— Stored data entries —
= = =

/-- Settles O39: the two commands are the two steps of the recurrence, and the first leaves the workspace clean for the
second. -/
theorem keyexpMatchesClassical : Obligations.KeyexpMatchesClassical := by
  unfold Obligations.KeyexpMatchesClassical
  rintro k w key s hwf rfl hclean
  obtain ⟨t, hexec, hnreg, hbytes, hclean_t⟩ := exec_keyexp_of_clean hwf hclean
  have hwf_two : (Instr.keyexp k w .two).wellFormed t.nreg = true := by
    rw [hnreg]
    exact wellFormed_keyexp.mpr (wellFormed_keyexp.mp hwf)
  obtain ⟨u, hexec_two, -, hbytes_two, hclean_u⟩ := exec_keyexp_of_clean hwf_two hclean_t
  refine ⟨t, u, hexec, hexec_two, ?_, hclean_t, ?_, hclean_u⟩
  · rw [roundKeys_val16, ← hbytes, joinKey_keyBytes]
    rfl
  · rw [roundKeys_val16, ← hbytes, ← hbytes_two, joinKey_keyBytes u.x]
    rfl

end Sys2Proof.Machine
end

section
/-! PARSE16 (R200): the two checks, and the bits of the value by Horner's rule on the characters. -/

namespace Sys2Proof.Machine

/-- The value of `n` characters, of which those with `p` are '1' and the first is the most significant. -/
def charsValue (p : Nat → Prop) [DecidablePred p] (n : Nat) : Nat :=
  ((List.range n).map fun j => if p j then 2 ^ (n - 1 - j) else 0).sum

theorem bitsValue_eq_charsValue (t : List Char) :
    bitsValue t = BitVec.ofNat 16 (charsValue (fun j => t.getD j '0' = '1') 16) := rfl

section
variable {p : Nat → Prop} [DecidablePred p] {n j : Nat}

/-- One more character doubles the value of those before it and is the new lowest bit. -/
theorem charsValue_succ : charsValue p (n + 1) = Nat.bit (decide (p n)) (charsValue p n) := by
  have doubled : ((List.range n).map fun j => if p j then 2 ^ (n + 1 - 1 - j) else 0).sum = 2 * charsValue p n := by
    rw [charsValue, ← List.sum_map_mul_left]
    refine congrArg List.sum (List.map_congr_left fun j hj => ?_)
    have hexp : n + 1 - 1 - j = n - 1 - j + 1 := by
      have := List.mem_range.mp hj
      omega
    rw [hexp, pow_succ, mul_ite, mul_comm, mul_zero]
  rw [charsValue, List.range_succ, List.map_append, List.sum_append, doubled, Nat.bit_val]
  by_cases h : p n <;> simp [h]

/-- Character j of n is bit n - 1 - j of the value. -/
theorem testBit_charsValue (hj : j < n) : (charsValue p n).testBit (n - 1 - j) = decide (p j) := by
  induction n with
  | zero => omega
  | succ n ih =>
    rw [charsValue_succ]
    by_cases hlast : j = n
    · subst hlast
      rw [show j + 1 - 1 - j = 0 by omega, Nat.testBit_bit_zero]
    · rw [show n + 1 - 1 - j = (n - 1 - j).succ by omega, Nat.testBit_bit_succ, ih (by omega)]

end

/-- Character j of a string of 16 is bit 15 - j of its value (R200). -/
theorem getLsbD_bitsValue {t : List Char} (ht : t.length = 16) {j : Nat} (hj : j < 16) :
    (bitsValue t).getLsbD (15 - j) = true ↔ t[j]? = some '1' := by
  have hbit := testBit_charsValue (p := fun j => t.getD j '0' = '1') hj
  have hj' : j < t.length := by omega
  have hlow : 15 - j < 16 := by omega
  rw [bitsValue_eq_charsValue, BitVec.getLsbD_ofNat, hbit, List.getD_eq_getElem _ _ hj', List.getElem?_eq_getElem hj']
  simp [hlow]

/-- PARSE16 answers an error exactly where one of its two checks fails. -/
theorem parse16_eq_error {str : List Char}
    (h : (stripSpaces str).length ≠ 16 ∨ ∃ c ∈ stripSpaces str, c ≠ '0' ∧ c ≠ '1') :
    parse16 str = .error .inputValidation := by
  unfold parse16
  by_cases hlen : (stripSpaces str).length = 16
  · have hother : (stripSpaces str).any (fun c => c != '0' && c != '1') = true := by simpa [hlen] using h
    simp [hlen, hother]
  · simp [hlen]

theorem parse16_eq_ok {str : List Char} (hlen : (stripSpaces str).length = 16)
    (hchars : ∀ c ∈ stripSpaces str, c = '0' ∨ c = '1') : parse16 str = .ok (bitsValue (stripSpaces str)) := by
  have hbits : (stripSpaces str).any (fun c => c != '0' && c != '1') = false := by
    simpa [List.any_eq_false, ← or_iff_not_imp_left] using hchars
  simp [parse16, hlen, hbits]

/-- Settles O47: the checks of PARSE16 are those of the rule, and past both of them the value is read bit by bit. -/
theorem parse16Rule : Obligations.Parse16Rule := by
  unfold Obligations.Parse16Rule
  intro str
  exact ⟨parse16_eq_error, fun hlen hchars =>
    ⟨_, parse16_eq_ok hlen hchars, fun _ hj => getLsbD_bitsValue hlen hj⟩⟩

end Sys2Proof.Machine
end

section
/-! ADDRK on the logical state (R220, R221): the expansion adds the key nibbles one after another, each to the physical
nibble its layout gives it, and no nibble is hit twice because a layout map is injective. -/

namespace Sys2Proof.Machine

/-- A layout map is its own inverse (R170). -/
theorem physicalNibble_involutive (l : Layout) : Function.Involutive (physicalNibble l) := by
  intro n
  cases l with
  | ident => rfl
  | swap13 => simp only [physicalNibble]; split_ifs <;> omega

/-- The nibbles of a block are those of its value (R43). -/
theorem blockNib_val16 (x : Arena) (b : Nat) {n : Nat} (hn : n < 4) : blockNib (val16 x b) n = nib x (b + 4 * n) := by
  apply BitVec.eq_of_getLsbD_eq
  intro i hi
  have hquot : 3 - (4 * (3 - n) + i) / 4 = n := by omega
  have hrem : (4 * (3 - n) + i) % 4 = i := by omega
  rw [blockNib, BitVec.getLsbD_extractLsb', getLsbD_val16_eq_nib x b (by omega), hquot, hrem, decide_eq_true hi,
    Bool.true_and]

/-! ### The expansion, one key nibble at a time -/

/-- The part of ADDRK's expansion that adds the first `m` key nibbles. -/
def addrkUpTo (s k : Nat) (l : Layout) (m : Nat) : List Gate :=
  (List.range m).flatMap fun n => cxNibble (k + 4 * n) (s + 4 * physicalNibble l n)

theorem expand_addrk (s k : RegIx) (l : Layout) : expand (.addrk s k l) = addrkUpTo s.toNat k.toNat l 4 := rfl

theorem addrkUpTo_succ (s k : Nat) (l : Layout) (m : Nat) :
    addrkUpTo s k l (m + 1) = addrkUpTo s k l m ++ cxNibble (k + 4 * m) (s + 4 * physicalNibble l m) := by
  simp [addrkUpTo, List.range_succ]

section
variable {x : Arena} {s k m : Nat} (hs : s + 16 ≤ x.length) (hsk : s + 16 ≤ k ∨ k + 16 ≤ s) (l : Layout)
include hs hsk

theorem applyGates_addrkUpTo_succ (hm : m < 4) :
    applyGates (addrkUpTo s k l (m + 1)) x =
      xorNib (applyGates (addrkUpTo s k l m) x) (s + 4 * physicalNibble l m)
        (nib (applyGates (addrkUpTo s k l m) x) (k + 4 * m)) := by
  have := physicalNibble_lt hm l
  rw [addrkUpTo_succ, applyGates_append, applyGates_cxNibble (by simp; omega) (by omega)]

/-- Only the state block changes. -/
theorem nib_addrkUpTo_outside (hm : m ≤ 4) {c : Nat} (hc : c + 4 ≤ s ∨ s + 16 ≤ c) :
    nib (applyGates (addrkUpTo s k l m) x) c = nib x c := by
  induction m with
  | zero => rfl
  | succ m ih =>
    have := physicalNibble_lt (show m < 4 by omega) l
    rw [applyGates_addrkUpTo_succ hs hsk l (by omega), nib_xorNib_other (by simp; omega) (by omega), ih (by omega)]

/-- Of the physical nibbles π(n), those with `n < m` have taken their key nibble, and the others are as before. -/
theorem nib_addrkUpTo (hm : m ≤ 4) {n : Nat} (hn : n < 4) :
    nib (applyGates (addrkUpTo s k l m) x) (s + 4 * physicalNibble l n) =
      if n < m then nib x (s + 4 * physicalNibble l n) ^^^ nib x (k + 4 * n)
      else nib x (s + 4 * physicalNibble l n) := by
  induction m with
  | zero => rfl
  | succ m ih =>
    have := physicalNibble_lt (show m < 4 by omega) l
    have ih := ih (by omega)
    rw [applyGates_addrkUpTo_succ hs hsk l (by omega)]
    by_cases hnm : n = m
    · subst hnm
      rw [nib_xorNib_same (by simp; omega), ih, nib_addrkUpTo_outside hs hsk l (by omega) (by omega),
        if_neg (Nat.lt_irrefl n), if_pos (Nat.lt_succ_self n)]
    · have distinct : physicalNibble l n ≠ physicalNibble l m := fun h =>
        hnm ((physicalNibble_involutive l).injective h)
      have same_side : n < m + 1 ↔ n < m := by omega
      rw [nib_xorNib_other (by simp; omega) (by omega), ih, if_congr same_side rfl rfl]

/-- All four key nibbles added: AddRoundKey on the logical state (R220). -/
theorem logicalState_addrkUpTo :
    logicalState (applyGates (addrkUpTo s k l 4) x) s l = addKey (logicalState x s l) (val16 x k) := by
  have taken {n : Nat} (hn : n < 4) :
      nib (applyGates (addrkUpTo s k l 4) x) (s + 4 * physicalNibble l n) =
        nib x (s + 4 * physicalNibble l n) ^^^ blockNib (val16 x k) n := by
    rw [nib_addrkUpTo hs hsk l le_rfl hn, if_pos hn, blockNib_val16 x k hn]
  simp only [logicalState, addKey, Quad.mk.injEq]
  exact ⟨taken (by decide), taken (by decide), taken (by decide), taken (by decide)⟩

end

/-! ### The command -/

theorem wellFormed_addrk {nreg : Nat} {s k : RegIx} {l : Layout} :
    (Instr.addrk s k l).wellFormed nreg = true ↔
      (s.toNat + 16 ≤ nreg ∧ k.toNat + 16 ≤ nreg) ∧
        (s.toNat + 16 ≤ k.toNat ∨ k.toNat + 16 ≤ s.toNat) := by
  simp [Instr.wellFormed, Instr.inRange, Instr.disjoint, fits, apart]

/-- Settles O41: the command completes with its expansion, which adds every key nibble to its logical state nibble. -/
theorem addrkAddsRoundKey : Obligations.AddrkAddsRoundKey := by
  unfold Obligations.AddrkAddsRoundKey
  intro b k l s t hwf hexec
  obtain ⟨⟨hb, -⟩, hbk⟩ := wellFormed_addrk.mp hwf
  rw [exec_of_wellFormed hwf] at hexec
  cases hexec
  rw [afterCommand_x, expand_addrk]
  exact logicalState_addrkUpTo hb hbk l

end Sys2Proof.Machine
end

section
/-! Taking a fault (R241, R244): the step on a word that fails a check records the fault for that word, and no step follows
it. -/

namespace Sys2Proof.Machine

/-- Once a fault is recorded the run has ended, whatever the rest of the state holds (R32, R246). -/
theorem step_of_faulted {s : State} (h : s.fr.valid = true) : step s = .fault .runFaulted := by
  simp [step, h]

section
variable {s : State} {w : Word}

/-- A word that does not decode takes the fault of its decoding error (R74). -/
theorem step_faults_of_decode_error {e : DecodeError} (hready : s.fr.valid = false) (hfetch : fetch s = some w)
    (hdecode : decode w = .error e) : step s = .next (afterFault (decodeFault e).byte w s) := by
  rw [step_of_decode_error hready hfetch hdecode, takeFault_eq_afterFault]

/-- A fault that a command takes for its own word, the step takes for the word it fetched. -/
theorem step_faults_of_exec {i : Instr} {code : BitVec 8} (hready : s.fr.valid = false) (hfetch : fetch s = some w)
    (hdecode : decode w = .ok i) (hexec : exec i s = .next (afterFault code (encode i) s)) :
    step s = .next (afterFault code w s) := by
  rw [step_of_decode_ok hready hfetch hdecode, hexec, encode_of_decode hdecode]

end

/-- Settles O5: each of the four causes is an error of decoding or a failing operand check, and the fault record that
the step writes ends the run. -/
theorem faultEntry : Obligations.FaultEntry := by
  unfold Obligations.FaultEntry
  intro s w code hready hfetch hcause
  refine ⟨?_, step_of_faulted rfl⟩
  rcases hcause with ⟨hopcode, rfl⟩ | ⟨hencoding, rfl⟩ | ⟨i, hdecode, hrange, rfl⟩ |
    ⟨i, hdecode, hrange, hoverlap, rfl⟩
  · exact step_faults_of_decode_error hready hfetch hopcode
  · exact step_faults_of_decode_error hready hfetch hencoding
  · exact step_faults_of_exec hready hfetch hdecode (exec_of_not_inRange hrange)
  · exact step_faults_of_exec hready hfetch hdecode (exec_of_overlap hrange hoverlap)

end Sys2Proof.Machine
end

section
/-! No fault during an expansion (R245): the registers a primitive names are pairwise distinct, because they lie in
nibbles that share no register. With the bounds of `operandsIn_expand` every primitive is a valid command. -/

= = =

Each line of the data that holds "hother" should be reported.

— EXERCISE RESULT —
  · have hother : (stripSpaces str).any (fun c => c != '0' && c != '1') = true := by simpa [hlen] using h
    simp [hlen, hother]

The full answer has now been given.